Costumed in a frumpy blouse and cardigan, Carrie is evidently disappointed about her lot in life: a mere classroom teacher, nothing compared to her big-city mum. When the audience meets her, Carrie’s biggest character flaw is being too cold, a trait which Aled seems to heal. Adams is making a clear commentary on communication: Aled, a robot, offers non-judgemental warmth and kindness, whilst Carrie struggles to open up to the people she loves. In many ways, this worked well, but I was left wondering how much more cohesive these plot points might have been if Adams had the courage to lean into Carrie’s unlikeable traits.
The play was at its best during the service station interlude. Carrie, on her way to Wales to scatter her mum’s ashes with Aled, makes a stop to buy a pasty in a service station. Whilst she’s in the bathroom (offstage), the audience listens to Carrie on the phone to her cat-minder, in a touching moment. The dialogue between Carrie and Amber (Avani Rao) was surprisingly engaging given Amber’s lines were pre-recorded.
Carrie’s dialogue with Father Thomas (Adam Griffiths), a priest in her hometown Anglesey, was sweet and painful in equal measures, showing how one’s home-town is so easily rendered a ghost-town. In a quintessentially irreverent moment, this heart-wrenching nostalgia becomes the set-up for the best joke in the show.
Yet there is one thing I’d recommend to student writers: don’t use cut essay material in your play. One scene was devoted to an internal debate with philosopher John Locke (Hannah Wei) about what constitutes a person. I found this scene a little pretentious, dull, and tonally off kilter with the rest of the show, even if the opening night audience laughed knowingly – perhaps they know something about John Locke that I don’t. Nonetheless the dialogue appeared absurd in the mouth of a secondary school teacher, for whom tutorials are a hazy memory.
Aside from minor errors on the night, Iona Blair’s sound design was immersive and effectively cosy. When combined with Libby Alldread’s lighting design, the set really came together during the intimate Six Nations TV scene. Whilst some props in the show were necessary and effective (the Bluetooth speaker representing Aled, the urn, the pasty), I do wish the production had dispatched with the unwieldy, awkward boxes Adams was constantly reconfiguring (to make a car, a bed, a pair of seats).
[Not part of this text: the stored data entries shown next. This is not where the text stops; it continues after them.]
-- ==== Sys2Proof/Laws/Memory.lean ====
section
/-!
SUPPORT. The laws of a memory: a read after a write, and the canonical form every operation keeps; and what they say
of the bytes of the three memories after each update.
-/

namespace Sys2Proof

@[simp] theorem Memory.read_nil (i : Nat) : Memory.read [] i = none := rfl

@[simp] theorem Memory.read_cons (c : Host.Cell) (m : Memory) (i : Nat) :
    Memory.read (c :: m) i = if c.1 = i then some c.2 else Memory.read m i := rfl

/-- Reading the written index gives the written byte; every other index reads as before, whatever the memory's form. -/
theorem Memory.read_write (m : Memory) (i j : Nat) (v : Byte) :
    Memory.read (Memory.write m i v) j = if i = j then some v else Memory.read m j := by
  induction m with
  | nil => simp [Memory.write]
  | cons c m ih =>
    unfold Memory.write
    split
    · simp
    · split
      · rename_i h
        subst h
        by_cases hj : c.1 = j <;> simp [hj]
      · rename_i h
        by_cases hc : c.1 = j
        · have : i ≠ j := fun e => h (hc.trans e.symm)
          simp [hc, this]
        · simp [hc, ih]

theorem Memory.all_write (p : Host.Cell → Bool) (m : Memory) (i : Nat) (v : Byte) (hm : m.all p = true)
    (hi : p (i, v) = true) : (Memory.write m i v).all p = true := by
  induction m with
  | nil => simp [Memory.write, hi]
  | cons c m ih =>
    simp only [List.all_cons, Bool.and_eq_true] at hm
    unfold Memory.write
    split
    · simp [hi, hm.1, hm.2]
    · split
      · simp [hi, hm.2]
      · simp [hm.1, ih hm.2]

/-- A write keeps the canonical form. -/
theorem Memory.wf_write (m : Memory) (i : Nat) (v : Byte) (hm : Memory.wf m = true) :
    Memory.wf (Memory.write m i v) = true := by
  induction m with
  | nil => rfl
  | cons c m ih =>
    simp only [Memory.wf, Bool.and_eq_true] at hm
    obtain ⟨hc, hw⟩ := hm
    unfold Memory.write
    split
    · rename_i hlt
      simp only [Memory.wf, Bool.and_eq_true, List.all_cons, decide_eq_true_eq]
      refine ⟨⟨hlt, ?_⟩, hc, hw⟩
      simp only [List.all_eq_true, decide_eq_true_eq] at hc ⊢
      exact fun d hd => lt_trans hlt (hc d hd)
    · split
      · rename_i heq
        subst heq
        simp [Memory.wf, hc, hw]
      · rename_i hle hne
        simp only [Memory.wf, Bool.and_eq_true]
        refine ⟨Memory.all_write _ _ _ _ hc ?_, ih hw⟩
        simp only [decide_eq_true_eq]
        omega

/-- A write at a cell of the memory keeps every entry inside it. -/
theorem Memory.inside_write (n : Nat) (m : Memory) (i : Nat) (v : Byte) (hm : Memory.inside n m = true) (hi : i < n) :
    Memory.inside n (Memory.write m i v) = true :=
  Memory.all_write _ _ _ _ hm (by simpa using hi)

namespace Machine

/-! ## Bytes after each update -/

@[simp] theorem State.setVram_vramByte (s : State) (i j : Nat) (v : Byte) :
    (s.setVram i v).vramByte j = if i = j then v else s.vramByte j := by
  simp only [State.vramByte, State.setVram_vram, State.setVram_epoch, Memory.read_write]
  split <;> rfl

@[simp] theorem State.setAram_aramByte (s : State) (i j : Nat) (v : Byte) :
    (s.setAram i v).aramByte j = if i = j then v else s.aramByte j := by
  simp only [State.aramByte, State.setAram_aram, State.setAram_epoch, Memory.read_write]
  split <;> rfl

@[simp] theorem State.setWram_wramByte (s : State) (i j : Nat) (v : Byte) :
    (s.setWram i v).wramByte j = if i = j then v else s.wramByte j := by
  simp only [State.wramByte, State.setWram_wram, Memory.read_write]
  split <;> rfl

/-- Two states with the same video memory and epoch read the same video bytes. -/
theorem State.vramByte_congr {s t : State} (h : t.vram = s.vram) (he : t.epoch = s.epoch) (j : Nat) :
    t.vramByte j = s.vramByte j := by simp [State.vramByte, h, he]

/-- Two states with the same attribute memory and epoch read the same attribute bytes. -/
theorem State.aramByte_congr {s t : State} (h : t.aram = s.aram) (he : t.epoch = s.epoch) (j : Nat) :
    t.aramByte j = s.aramByte j := by simp [State.aramByte, h, he]

/-- Two states with the same working memory read the same working bytes. -/
theorem State.wramByte_congr {s t : State} (h : t.wram = s.wram) (j : Nat) : t.wramByte j = s.wramByte j := by
  simp [State.wramByte, h]

/-- Two states with the same frame buffer have the same pixels. -/
theorem State.pixel_congr {s t : State} (h : t.fb = s.fb) (py px : Nat) : t.pixel py px = s.pixel py px := by
  simp [State.pixel, h]

/-! ## Flags after each update -/

/-- `Invalidate(i)` sets flag `i`, if there is such a slot, and no other. -/
@[simp] theorem State.invalidate_dirtyAt (s : State) (i j : Nat) :
    (s.invalidate i).dirtyAt j = if i = j ∧ i < 1024 then true else s.dirtyAt j := by
  simp only [State.dirtyAt, State.invalidate_dirty, Vector.getElem?_setIfInBounds]
  by_cases h : i = j
  · subst h
    by_cases hi : i < 1024 <;> simp [hi]
  · simp [h]

@[simp] theorem State.cleanAll_dirtyAt (s : State) (j : Nat) : s.cleanAll.dirtyAt j = false := by
  simp only [State.dirtyAt, State.cleanAll_dirty, Vector.getElem?_replicate]
  split <;> rfl

@[simp] theorem State.powerCycle_vramByte (s : State) (j : Nat) :
    s.powerCycle.vramByte j = Config.powerOnVram (s.epoch + 1) j := rfl

@[simp] theorem State.powerCycle_aramByte (s : State) (j : Nat) :
    s.powerCycle.aramByte j = Config.powerOnAram (s.epoch + 1) j := rfl

theorem State.powerCycle_dirtyAt (s : State) (j : Nat) (h : j < 1024) : s.powerCycle.dirtyAt j = true := by
  simp [State.dirtyAt, h]

/-- Two states with the same dirty set have the same flags. -/
theorem State.dirtyAt_congr {s t : State} (h : t.dirty = s.dirty) (j : Nat) : t.dirtyAt j = s.dirtyAt j := by
  simp [State.dirtyAt, h]

/-! ## Pixels -/

/-- A picture made cell by cell holds at each cell what it was made from. -/
theorem pixel_of_ofFn {s : State} {f : Nat → Nat → Pixel}
    (h : s.fb = Vector.ofFn fun py => Vector.ofFn fun px => f py.val px.val) {py px : Nat} (hy : py < 256)
    (hx : px < 256) : s.pixel py px = f py px := by
  simp [State.pixel, h, hy, hx]

/-- After POWERON number `e` every pixel is its free value. -/
theorem pixel_of_powerOnPicture {s : State} {e : Nat} (h : s.fb = powerOnPicture e) {py px : Nat} (hy : py < 256)
    (hx : px < 256) : s.pixel py px = Config.powerOnPixel e py px := by
  unfold powerOnPicture at h
  exact pixel_of_ofFn h hy hx

/-- After a refresh every pixel is the refreshed one. -/
theorem pixel_of_refreshedPicture {s t : State} (h : t.fb = s.refreshedPicture) {py px : Nat} (hy : py < 256)
    (hx : px < 256) : t.pixel py px = s.refreshedPixel py px := by
  unfold State.refreshedPicture at h
  exact pixel_of_ofFn h hy hx

/-- Two pictures with the same pixel at every cell are the same. -/
theorem fb_ext {s t : State} (h : ∀ py px, py < 256 → px < 256 → s.pixel py px = t.pixel py px) : s.fb = t.fb := by
  apply Vector.ext
  intro py hy
  apply Vector.ext
  intro px hx
  have := h py px hy hx
  simpa [State.pixel, hy, hx] using this

end Machine

end Sys2Proof
end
Adams does her punchline premise justice. Alongside the dark comedy sits Adams’ pertinent musings on grief and reconnecting with loved ones, even posthumously; the play starts with Carrie scrolling aimlessly on her phone, and ends with her making a call. My Dead Mum’s AI Boyfriend leaves the audience wondering whether it really is technology to blame for our lack of connection.